**Aim of the exercise**
Pull every line that holds the word "else" from the entries.

**The records**
/-- SUPPLY_RECOVERY: 10 µs have passed since the last samples, every rail's above its warning threshold (R428).
[DEDUCED, log 107] [DEDUCED, log 108] -/
def execSupplyRecovery (s : State) : Out :=
  .next (
    if ! s.pwr.hold || ! ([.core, .sram, .pll] : List Rail).all s.railUp then s
    else
      let s1 := s.modPwr (fun w => { w with
        hold := false
        istat := w.istat ||| 2
        brown := if w.brown = 0xFFFF then w.brown else w.brown + 1 })
      let s2 := wakeVec (s1.modTmu (fun t => { t with gov := { t.gov with hold := false } })) 0x44
      match s2.pwr.dv with
      | some (p, .holdWait) => beginDvfs s2 p
      | _ => s2)

/-- SUPPLY_RESET_THRESHOLD. [DEDUCED, log 108] -/
def execSupplyResetThreshold (rail : RailSamples) (s : State) : Out := .next (supplySample rail s)

end Sys2Proof.Machine
end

**Exercise solution**
    else
        brown := if w.brown = 0xFFFF then w.brown else w.brown + 1 })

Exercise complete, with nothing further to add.